In continuing our previous efforts in preparation of the heterogeneous peptide coupling reagents, a nanoscale catalytic system has been designed and successfully applied in rapid formation of the amide/peptide bond between the amino acids in the solution phase. In this regard, a simple core/shell structure of Fe3O4/SiO2 nanoparticles has been constructed and functionalized with 2,2′-diselenobis(benzoic acid) (DSBA), as the main catalytic site for amide/peptide bonding. The DSBA structure has been synthesized through organic synthesis techniques, and then identified by NMR and MS spectroscopic methods. After full characterization of the catalyst’s structure, its capability in assisting the amide bond formation was investigated in the solution-phase dipeptide constructions, wherein ca. 89% reaction yield was obtained at optimal conditions (180 min, room temperature). The protected amino acids including Fmoc-Ala-OH, Fmoc-Phe-OH, Fmoc-Arg(pbf)-OH, and glycine methyl ester were purchased and experimented to screen the catalytic process.
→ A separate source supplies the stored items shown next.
theorem State.verified_keeps (code : ℕ) (hk : Keeps H s0 s) : Keeps H s0 (State.verified s code) := by
  unfold State.verified
  extract_lets -merge -underBinder +onlyGivenNames x0
  have hx0 : Keeps H s0 x0 := State.put_keeps _ _ _ hk
  try clear_value x0
  exact Keeps.ite (fun _ => hx0) (fun _ => State.put_keeps _ _ _ hx0)

theorem State.pickConfirmed_go_keeps (l : List Bool) (hk : Keeps H s0 s) : Keeps H s0 (State.pickConfirmed.go s l).1 := by
  induction l generalizing s with
  | nil => exact hk
  | cons k l ih =>
    unfold State.pickConfirmed.go
    split
    · exact ih hk
    · extract_lets -merge -underBinder +onlyGivenNames x0
      split
      · exact Keeps.mkFst (State.verified_keeps _ hk)
      · exact ih (State.verified_keeps _ hk)

theorem State.pickConfirmed_keeps (hk : Keeps H s0 s) : Keeps H s0 (State.pickConfirmed s).1 :=
  State.pickConfirmed_go_keeps _ hk

theorem State.chooseBank_keeps (hk : Keeps ⟨H1, false, H3, H4, H5, H6, false, H8, H9, H10, H11, H12, H13, H14, H15⟩ s0 s) : Keeps ⟨H1, false, H3, H4, H5, H6, false, H8, H9, H10, H11, H12, H13, H14, H15⟩ s0 (State.chooseBank s).1 := by
  unfold State.chooseBank
  extract_lets -merge -underBinder +onlyGivenNames x0 x1
  have hx1 : Keeps ⟨H1, false, H3, H4, H5, H6, false, H8, H9, H10, H11, H12, H13, H14, H15⟩ s0 x1 := by
    unfold x1
    refine foldl_keeps _ ?_ ?_
    · exact hk
    · intro s2_0 s2_1 hs2_1
      extract_lets -merge -underBinder +onlyGivenNames x3 x4
      have hx4 : Keeps ⟨H1, false, H3, H4, H5, H6, false, H8, H9, H10, H11, H12, H13, H14, H15⟩ s0 x4 := State.verified_keeps _ hs2_1
      try clear_value x4
      exact Keeps.ite (fun _ => Keeps.ite (fun _ => State.bootDecide_keeps _ hx4) (fun _ => State.raise_keeps _ _ (State.bootDecide_keeps _ hx4))) (fun _ => hs2_1)
  try clear_value x1
  extract_lets -merge -underBinder +onlyGivenNames x5
  have hx5 : Keeps ⟨H1, false, H3, H4, H5, H6, false, H8, H9, H10, H11, H12, H13, H14, H15⟩ s0 x5 := foldl_keeps _ hx1 (fun _ _ h6 => Keeps.ite (fun _ => State.raise_keeps _ _ (State.bootDecide_keeps _ h6)) (fun _ => h6))
  try clear_value x5
  split
  · refine State.pickConfirmed_keeps ?_
    exact hx5
  · extract_lets -merge -underBinder +onlyGivenNames x7
    extract_lets -merge -underBinder +onlyGivenNames x8
    have hx8 : Keeps ⟨H1, false, H3, H4, H5, H6, false, H8, H9, H10, H11, H12, H13, H14, H15⟩ s0 x8 := State.bootDecide_keeps _ hx5
    try clear_value x8
    extract_lets -merge -underBinder +onlyGivenNames x9 x10
    have hx10 : Keeps ⟨H1, false, H3, H4, H5, H6, false, H8, H9, H10, H11, H12, H13, H14, H15⟩ s0 x10 := State.verified_keeps _ hx8
    try clear_value x10
    refine Keeps.iteFst (fun _ => ?_) (fun _ => ?_)
    · refine Keeps.mkFst ?_
      exact hx10
    · refine State.pickConfirmed_keeps ?_
      exact State.raise_keeps _ _ (State.bootDecide_keeps _ hx10)

theorem State.trialStart_keeps (hk : Keeps ⟨H1, H2, H3, H4, H5, H6, H7, H8, H9, H10, H11, H12, false, H14, H15⟩ s0 s) : Keeps ⟨H1, H2, H3, H4, H5, H6, H7, H8, H9, H10, H11, H12, false, H14, H15⟩ s0 (State.trialStart s) := by
  unfold State.trialStart
  extract_lets -merge -underBinder +onlyGivenNames x0
  exact Keeps.mk' hk

theorem State.clampTask_keeps (n : Port) (hk : Keeps H s0 s) : Keeps H s0 (State.clampTask s n) := by
  unfold State.clampTask
  extract_lets -merge -underBinder +onlyGivenNames x0
  exact Keeps.ite (fun _ => hk) (fun _ => Keeps.ite (fun _ => State.lockedWrite_keeps _ hk) (fun _ => State.put_keeps _ _ _ hk))

theorem State.fwEntry_keeps (arg : ℕ) (hk : Keeps ⟨H1, H2, false, H4, false, false, H7, false, H9, H10, false, false, false, H14, H15⟩ s0 s) : Keeps ⟨H1, H2, false, H4, false, false, H7, false, H9, H10, false, false, false, H14, H15⟩ s0 (State.fwEntry s arg) := by
  unfold State.fwEntry
  extract_lets -merge -underBinder +onlyGivenNames x0 x1 x2 x3
  have hx3 : Keeps ⟨H1, H2, false, H4, false, false, H7, false, H9, H10, false, false, false, H14, H15⟩ s0 x3 := hk.iramSet (Sparse.wf_setList _ _ _ _ rfl)
  try clear_value x3
  extract_lets -merge -underBinder +onlyGivenNames x4
  have hx4 : Keeps ⟨H1, H2, false, H4, false, false, H7, false, H9, H10, false, false, false, H14, H15⟩ s0 x4 := State.forEngines_keeps hx3 (fun _ _ h5 => Keeps.ite (fun _ => h5) (fun _ => State.modEng_keeps _ _ h5))
  try clear_value x4
  extract_lets -merge -underBinder +onlyGivenNames x6
  have hx6 : Keeps ⟨H1, H2, false, H4, false, false, H7, false, H9, H10, false, false, false, H14, H15⟩ s0 x6 := State.trialStart_keeps (State.put_keeps _ _ _ (State.stickySet_keeps _ hx4))
  try clear_value x6
  extract_lets -merge -underBinder +onlyGivenNames x7
  have hx7 : Keeps ⟨H1, H2, false, H4, false, false, H7, false, H9, H10, false, false, false, H14, H15⟩ s0 x7 := Keeps.ite (fun _ => State.packLoad_keeps hx6) (fun _ => hx6)
  try clear_value x7
  extract_lets -merge -underBinder +onlyGivenNames x8
  have hx8 : Keeps ⟨H1, H2, false, H4, false, false, H7, false, H9, H10, false, false, false, H14, H15⟩ s0 x8 := State.forPorts_keeps (State.forPorts_keeps (State.putB_keeps _ _ _ hx7) (fun _ _ h9 => State.clampTask_keeps _ h9)) (fun _ _ h10 => State.holdPort_keeps _ _ h10)
  try clear_value x8
  exact State.post_keeps _ _ hx8

theorem State.recoverEnter_keeps (hk : Keeps ⟨H1, H2, H3, H4, H5, false, H7, H8, H9, H10, H11, H12, H13, H14, false⟩ s0 s) : Keeps ⟨H1, H2, H3, H4, H5, false, H7, H8, H9, H10, H11, H12, H13, H14, false⟩ s0 (State.recoverEnter s) := by
  unfold State.recoverEnter
  exact State.forPorts_keeps (State.put_keeps _ _ _ (State.put_keeps _ _ _ (Keeps.mk' hk))) (fun _ _ h0 => State.guardHalt_keeps _ h0)

theorem State.startBank_keeps (k : Option Bool) (arg : ℕ) (hk : Keeps ⟨H1, H2, false, H4, false, false, H7, false, H9, H10, false, false, false, H14, false⟩ s0 s) : Keeps ⟨H1, H2, false, H4, false, false, H7, false, H9, H10, false, false, false, H14, false⟩ s0 (State.startBank s k arg) := by
  unfold State.startBank
  split
  · exact State.recoverEnter_keeps hk
  · extract_lets -merge -underBinder +onlyGivenNames x0
    have hx0 : Keeps ⟨H1, H2, false, H4, false, false, H7, false, H9, H10, false, false, false, H14, false⟩ s0 x0 := State.put_keeps _ _ _ (State.putB_keeps _ _ _ (State.put_keeps _ _ _ hk))
    try clear_value x0
    exact State.fwEntry_keeps _ (State.put_keeps _ _ _ hx0)

theorem State.chooseStart_keeps (arg : ℕ) (hk : Keeps ⟨H1, false, false, H4, false, false, false, false, H9, H10, false, false, false, H14, false⟩ s0 s) : Keeps ⟨H1, false, false, H4, false, false, false, false, H9, H10, false, false, false, H14, false⟩ s0 (State.chooseStart s arg) :=
  State.startBank_keeps _ arg (State.chooseBank_keeps hk)

theorem State.recoverStart_keeps (hk : Keeps ⟨H1, false, false, H4, false, false, false, false, H9, H10, false, false, false, H14, false⟩ s0 s) : Keeps ⟨H1, false, false, H4, false, false, false, false, H9, H10, false, false, false, H14, false⟩ s0 (State.recoverStart s) :=
  Keeps.ite (fun _ => State.startBank_keeps _ 0 (State.chooseBank_keeps hk)) (fun _ => State.chooseBank_keeps hk)

theorem State.resetEnd_keeps (us : BitVec 24) (hk : Keeps H s0 s) : Keeps H s0 (State.resetEnd s us) := by
  unfold State.resetEnd
  extract_lets -merge -underBinder +onlyGivenNames x0
  have hx0 : Keeps H s0 x0 := State.put_keeps _ _ _ (State.raise_keeps _ _ (State.wr_keeps _ _ _ hk))
  try clear_value x0
  exact Keeps.mk' hx0

theorem State.gpioSync_keeps (hk : Keeps H s0 s) : Keeps H s0 (State.gpioSync s) := by
  unfold State.gpioSync
  exact Keeps.mk' hk

theorem State.gpioWatch_keeps (hk : Keeps H s0 s) : Keeps H s0 (State.gpioWatch s) := by
  unfold State.gpioWatch
  extract_lets -merge -underBinder +onlyGivenNames x0
  exact Keeps.ite (fun _ => State.gpioSync_keeps (Keeps.ite (fun _ => hk) (fun _ => State.raiseBits_keeps _ _ hk))) (fun _ => hk)

theorem State.withEdges_keeps {f : State → State} (hk : Keeps H s0 s) (hf : ∀ a0, Keeps H s0 a0 → Keeps H s0 (f a0)) : Keeps H s0 (State.withEdges s f) := by
  unfold State.withEdges
  refine State.gpioWatch_keeps ?_
  refine hf _ ?_
  exact State.gpioWatch_keeps hk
In this account, a plausible mechanism has been suggested for the catalytic process in which sensitive role of the diselenide bond was highlighted, based on the supportive resources. Concisely, a red/ox process is driven by triethyl phosphine through which the diselenide bond in the structure of DSBA is opened, and the carboxylate group of the amino acid is activated. The structure of DSBA is then recovered through oxidation by the air. Due to showing a substantial paramagnetic behavior, the Fe3O4/SiO2-DSBA particles were conveniently collected, revived, and reused in three successive catalytic runs with only 7% reduction in the total performance. Overall, due to all mentioned brilliant points for the presented nanocatalyst, large-scale fabrication and utilization is the industrial applications is recommended. As a point that may be focused in future practices, the preparation method of the proposed catalyst can be modified, since the active diselenide bond may be affected to some extent within the covalent attachment onto the particles surfaces. Hence, it can be a challenging suggestion for the next efforts in the same field of research.